3. Pomegranate Seeds
Pomegranate seeds are a sweet snack and can serve as a replacement for those popular high-sugar gummy fruit snacks that many children pack in their school lunches. In order to easily separate the seeds of the pomegranate from the skin, soak a cut pomegranate in water while peeling away at the seeds.
4. Apple slices and sugar-free caramel
Send your child to school with a special treat of apple slices and sugar-free caramel dip. This lunch-box surprise will not only leave your child feeling like he or she is getting a special snack, but your child will also have a treat that other children will want to try. (As you can imagine, lunch-box envy is sometimes hard to get with a Diabetic lunch box!)

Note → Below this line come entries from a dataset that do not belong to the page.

-- ==== Sys2Proof/Safety.lean ====
section
/-! DEFINITION. What claims are stated in terms of: the invariants of spec/10_state.md R52, the environment contract of spec/70_reset_and_hazards.md R290, and a run of events with the outputs it produces. -/

namespace Sys2Proof.Machine

/-- No assertion was raised (R236: "every claim takes `fault == 0` as a premise"). -/
abbrev State.Safe (s : State) : Prop := s.fault = .clear

/-- The invariants of R52 that speak of one state, by item, with what they need of the model's own fields. -/
structure State.Inv (s : State) : Prop where
  /-- R7: `PDU_MAX` is a legal choice -/
  paramsLegal : s.params.Legal
  /-- the buffer's list is in canonical form -/
  bufCanonical : s.buf.wf
  /-- R30, R60: no cell outside `0 .. BUF_SIZE-1` -/
  bufInside : ∀ c ∈ s.buf, c.1 < s.bufSize
  /-- item 1: half duplex -/
  halfDuplex : ¬(s.rxEn = true ∧ s.txEn = true)
  /-- item 2 -/
  rcvPosInside : s.rcvPos.toNat ≤ s.bufSize
  /-- item 3, first clause -/
  sndInside : s.sndPtr.toNat + s.sndCnt.toNat ≤ s.bufSize
  /-- item 5 -/
  txWhileTransmitting : s.txEn = true → s.sndState = .transmitting
  /-- item 6, first clause -/
  respondTiming : s.tmrArmed = true → s.tmrMode = .respondTimeout → s.sndState = .waitFollowUp ∧ s.isBcast = false
  /-- item 6, second clause -/
  convertTiming : s.tmrArmed = true → s.tmrMode = .convertDelay → s.sndState = .waitFollowUp ∧ s.isBcast = true
  /-- item 7 -/
  unconfigured : s.configured = false →
    s.sndState = .idle ∧ s.txEn = false ∧ s.sndPtr = 0#12 ∧ s.sndCnt = 0#12
  /-- item 8 -/
  armedIsWaiting : s.tmrArmed = true → s.rcvState ≠ .idle ∨ s.sndState ≠ .idle
  /-- R22, R24: `t35_us` is the threshold of the stored baud rate -/
  t35OfBaud : s.configured = true → s.baud ≠ 0#24 ∧ s.t35Us = t35Of s.baud

/-- Parts E1, E2, E3 and E5 of the environment contract (R290) for the next thing presented at the ports:
each stimulus only while it is asked for, and no `START` or `STOP` between a `SEND` and the event that ends its
transaction. -/
def PortEvent.keepsContract (e : PortEvent) (s : State) : Prop :=
  match e with
  | .reset => True
  | .command w _ => decodeOn .host w = .ok .start ∨ decodeOn .host w = .ok .stop → s.sndState = .idle
  | .rxValid _ => s.rxEn = true
  | .txEmpty => s.txEn = true
  | .tmrExpired _ => s.tmrArmed = true

/-- What holds from reset while the environment keeps its contract (R290). -/
structure State.ContractInv (s : State) : Prop where
  inv : s.Inv
  safe : s.Safe
  /-- while a frame goes out, the receive path is off and no timer runs (R176 (g), R249) -/
  transmitting : s.sndState = .transmitting →
    s.rcvState = .idle ∧ s.rxEn = false ∧ s.txEn = true ∧ s.tmrArmed = false
  /-- synchronising to the bus never overlaps a transaction -/
  synchronising : s.rcvState = .init → s.sndState = .idle
  /-- the running timer measures t3.5 exactly when the receiver is not Idle -/
  frameTiming : s.tmrArmed = true → (s.tmrMode = .interFrameDelay ↔ s.rcvState ≠ .idle)

/-- The operation answers this status and data and does nothing else (R230, column "state change": none). -/
def AnswersOnly (i : Instr) (s : State) (st : Status) (data : Word) : Prop :=
  exec i s = .next { s with out := { rsp := some ⟨st, data⟩ } }

/-- The host presents these operations as words, each with the same answer at `cfg_ok`. -/
def commands (cfgOk : Bool) (is : List Instr) : List PortEvent := is.map fun i => .command (encode i) cfgOk

/-- Serve a list of port events one after another, with the outputs of each step; nothing if one stops. -/
def runEvents : List PortEvent → State → Option (List Outputs × State)
  | [], s => some ([], s)
  | e :: es, s =>
    match serve e s with
    | .next t => (runEvents es t).map fun r => (t.out :: r.1, r.2)
    | .fault _ => none
    | .refused _ => none

end Sys2Proof.Machine
end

Keep in mind that in addition to bringing a bag lunch to school, many students also have the option of ordering cafeteria food. Many schools will allow Diabetic children to have special diabetic diet meals in the cafeteria, but sometimes the parents have to supply the school with these special foods in advance. Speak with your child’s school nurse or principal to learn more about what the school can do to accommodate special meals for your child.
For example, if the menu of the day features ice cream, then find out if you can supply special sugar free desserts for your child so that he or she does not feel left out when other children have their frozen favs. Also, if there is a cafeteria meal that is not healthy for your child, such as carbohydrate-rich pizza, then ask your school if they can heat a special low-carb pizza for your child. Again, you may have to supply these meals for the school, but going out of your way to make sure that your child can eat similar foods for diabetics to other children will help your child feel more included and less “different” because of his or her diabetes.